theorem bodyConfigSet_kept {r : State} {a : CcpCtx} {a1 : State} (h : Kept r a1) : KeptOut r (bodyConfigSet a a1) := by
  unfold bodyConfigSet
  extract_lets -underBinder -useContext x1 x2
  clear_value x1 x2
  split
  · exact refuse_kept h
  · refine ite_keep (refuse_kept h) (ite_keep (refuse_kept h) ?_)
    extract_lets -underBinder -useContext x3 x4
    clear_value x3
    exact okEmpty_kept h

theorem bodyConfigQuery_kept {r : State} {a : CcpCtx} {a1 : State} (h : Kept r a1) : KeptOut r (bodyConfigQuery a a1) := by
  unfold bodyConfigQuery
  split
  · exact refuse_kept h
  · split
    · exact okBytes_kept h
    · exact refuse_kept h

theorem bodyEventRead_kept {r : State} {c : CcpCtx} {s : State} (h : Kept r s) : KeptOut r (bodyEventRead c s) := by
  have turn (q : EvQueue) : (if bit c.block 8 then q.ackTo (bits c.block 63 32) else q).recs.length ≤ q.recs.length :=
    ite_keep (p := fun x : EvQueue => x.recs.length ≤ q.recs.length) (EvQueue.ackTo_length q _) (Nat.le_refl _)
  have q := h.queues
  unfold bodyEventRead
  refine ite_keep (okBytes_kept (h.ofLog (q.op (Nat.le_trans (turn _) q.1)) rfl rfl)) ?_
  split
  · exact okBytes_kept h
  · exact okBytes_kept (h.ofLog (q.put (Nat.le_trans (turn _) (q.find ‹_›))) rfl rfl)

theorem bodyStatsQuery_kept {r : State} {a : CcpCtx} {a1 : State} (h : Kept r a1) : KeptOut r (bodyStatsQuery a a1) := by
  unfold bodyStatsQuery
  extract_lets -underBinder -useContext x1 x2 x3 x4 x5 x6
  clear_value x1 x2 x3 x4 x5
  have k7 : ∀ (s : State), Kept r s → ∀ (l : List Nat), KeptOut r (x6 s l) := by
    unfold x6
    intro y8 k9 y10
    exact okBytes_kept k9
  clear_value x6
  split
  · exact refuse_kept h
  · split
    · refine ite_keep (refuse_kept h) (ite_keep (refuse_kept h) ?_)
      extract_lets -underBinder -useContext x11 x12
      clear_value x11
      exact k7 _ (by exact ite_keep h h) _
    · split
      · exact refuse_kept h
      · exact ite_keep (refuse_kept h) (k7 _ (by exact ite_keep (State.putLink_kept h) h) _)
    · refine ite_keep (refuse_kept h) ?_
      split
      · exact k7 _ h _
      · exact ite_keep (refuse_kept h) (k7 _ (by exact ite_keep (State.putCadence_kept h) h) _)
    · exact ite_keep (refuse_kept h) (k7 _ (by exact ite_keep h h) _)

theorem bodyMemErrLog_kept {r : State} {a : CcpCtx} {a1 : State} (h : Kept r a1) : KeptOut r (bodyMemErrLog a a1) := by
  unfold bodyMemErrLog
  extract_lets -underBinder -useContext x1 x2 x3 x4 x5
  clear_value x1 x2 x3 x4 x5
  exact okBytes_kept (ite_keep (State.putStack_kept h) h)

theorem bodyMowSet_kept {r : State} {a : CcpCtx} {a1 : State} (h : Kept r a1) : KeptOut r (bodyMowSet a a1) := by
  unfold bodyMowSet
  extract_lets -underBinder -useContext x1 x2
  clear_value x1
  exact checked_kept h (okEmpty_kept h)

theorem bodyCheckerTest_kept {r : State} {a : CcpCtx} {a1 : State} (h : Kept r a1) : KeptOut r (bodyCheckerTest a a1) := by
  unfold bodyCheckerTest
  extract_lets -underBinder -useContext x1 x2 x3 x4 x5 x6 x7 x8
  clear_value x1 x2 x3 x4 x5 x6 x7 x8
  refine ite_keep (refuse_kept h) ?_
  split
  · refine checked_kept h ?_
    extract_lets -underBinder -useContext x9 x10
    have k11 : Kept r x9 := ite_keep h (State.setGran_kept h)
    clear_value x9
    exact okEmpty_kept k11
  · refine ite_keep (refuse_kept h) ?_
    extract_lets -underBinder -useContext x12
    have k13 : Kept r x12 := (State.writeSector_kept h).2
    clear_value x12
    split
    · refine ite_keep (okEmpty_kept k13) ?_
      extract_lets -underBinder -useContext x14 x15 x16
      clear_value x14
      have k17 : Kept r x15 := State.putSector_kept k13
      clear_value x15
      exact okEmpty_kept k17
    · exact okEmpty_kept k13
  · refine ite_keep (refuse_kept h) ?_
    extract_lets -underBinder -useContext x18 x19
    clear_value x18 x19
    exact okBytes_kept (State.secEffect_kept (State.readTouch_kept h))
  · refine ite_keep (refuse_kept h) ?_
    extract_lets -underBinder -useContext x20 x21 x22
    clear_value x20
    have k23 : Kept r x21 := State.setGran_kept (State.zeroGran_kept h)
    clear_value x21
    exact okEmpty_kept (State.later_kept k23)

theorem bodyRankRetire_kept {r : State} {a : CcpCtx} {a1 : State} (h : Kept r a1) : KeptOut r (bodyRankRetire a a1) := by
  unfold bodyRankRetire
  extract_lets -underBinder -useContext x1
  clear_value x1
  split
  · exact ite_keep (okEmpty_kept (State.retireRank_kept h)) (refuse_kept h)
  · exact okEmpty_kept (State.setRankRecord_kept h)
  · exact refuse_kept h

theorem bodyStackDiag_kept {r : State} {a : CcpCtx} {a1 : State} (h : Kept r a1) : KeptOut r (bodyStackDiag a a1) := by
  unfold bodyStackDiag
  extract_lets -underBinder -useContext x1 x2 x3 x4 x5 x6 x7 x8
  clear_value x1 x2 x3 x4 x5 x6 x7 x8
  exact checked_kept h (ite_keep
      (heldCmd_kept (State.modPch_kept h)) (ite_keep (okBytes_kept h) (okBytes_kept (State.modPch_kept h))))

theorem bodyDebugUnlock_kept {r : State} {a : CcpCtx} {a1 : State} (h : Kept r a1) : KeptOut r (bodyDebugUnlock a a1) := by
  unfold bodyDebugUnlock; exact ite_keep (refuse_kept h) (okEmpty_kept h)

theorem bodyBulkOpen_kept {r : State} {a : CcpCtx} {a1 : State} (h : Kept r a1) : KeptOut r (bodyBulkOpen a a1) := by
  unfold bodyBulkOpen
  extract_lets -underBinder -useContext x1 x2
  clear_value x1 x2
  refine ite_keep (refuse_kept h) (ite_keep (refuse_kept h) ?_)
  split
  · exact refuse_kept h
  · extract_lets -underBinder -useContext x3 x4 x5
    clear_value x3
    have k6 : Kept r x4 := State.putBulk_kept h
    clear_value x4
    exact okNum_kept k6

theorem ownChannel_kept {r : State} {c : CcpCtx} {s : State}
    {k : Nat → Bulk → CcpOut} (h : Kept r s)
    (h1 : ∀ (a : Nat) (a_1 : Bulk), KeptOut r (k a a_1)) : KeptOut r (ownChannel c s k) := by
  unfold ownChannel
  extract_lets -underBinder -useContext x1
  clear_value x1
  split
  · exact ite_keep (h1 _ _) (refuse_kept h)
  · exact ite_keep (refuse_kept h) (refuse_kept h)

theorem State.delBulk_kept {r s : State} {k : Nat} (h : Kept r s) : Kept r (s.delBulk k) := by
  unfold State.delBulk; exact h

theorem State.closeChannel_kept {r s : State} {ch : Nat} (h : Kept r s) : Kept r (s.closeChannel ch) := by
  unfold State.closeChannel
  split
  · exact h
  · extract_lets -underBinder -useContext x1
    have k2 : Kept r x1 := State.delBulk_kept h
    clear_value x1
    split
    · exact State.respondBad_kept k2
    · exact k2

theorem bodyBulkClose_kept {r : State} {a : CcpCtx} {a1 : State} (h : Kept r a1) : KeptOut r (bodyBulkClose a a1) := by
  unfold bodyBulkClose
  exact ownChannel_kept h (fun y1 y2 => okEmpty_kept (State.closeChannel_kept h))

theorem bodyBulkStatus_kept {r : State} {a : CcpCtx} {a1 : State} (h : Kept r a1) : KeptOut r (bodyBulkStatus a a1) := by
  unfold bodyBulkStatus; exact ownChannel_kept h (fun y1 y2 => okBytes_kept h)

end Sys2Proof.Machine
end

What to do
Using the entries above, output exactly the lines between the line holding "okEmpty_kept (State.setRankRecord_kept h)" and the line holding "unfold bodyDebugUnlock; exact", end lines included, and nothing more.

Response
  · exact okEmpty_kept (State.setRankRecord_kept h)
  · exact refuse_kept h

theorem bodyStackDiag_kept {r : State} {a : CcpCtx} {a1 : State} (h : Kept r a1) : KeptOut r (bodyStackDiag a a1) := by
  unfold bodyStackDiag
  extract_lets -underBinder -useContext x1 x2 x3 x4 x5 x6 x7 x8
  clear_value x1 x2 x3 x4 x5 x6 x7 x8
  exact checked_kept h (ite_keep
      (heldCmd_kept (State.modPch_kept h)) (ite_keep (okBytes_kept h) (okBytes_kept (State.modPch_kept h))))

theorem bodyDebugUnlock_kept {r : State} {a : CcpCtx} {a1 : State} (h : Kept r a1) : KeptOut r (bodyDebugUnlock a a1) := by
  unfold bodyDebugUnlock; exact ite_keep (refuse_kept h) (okEmpty_kept h)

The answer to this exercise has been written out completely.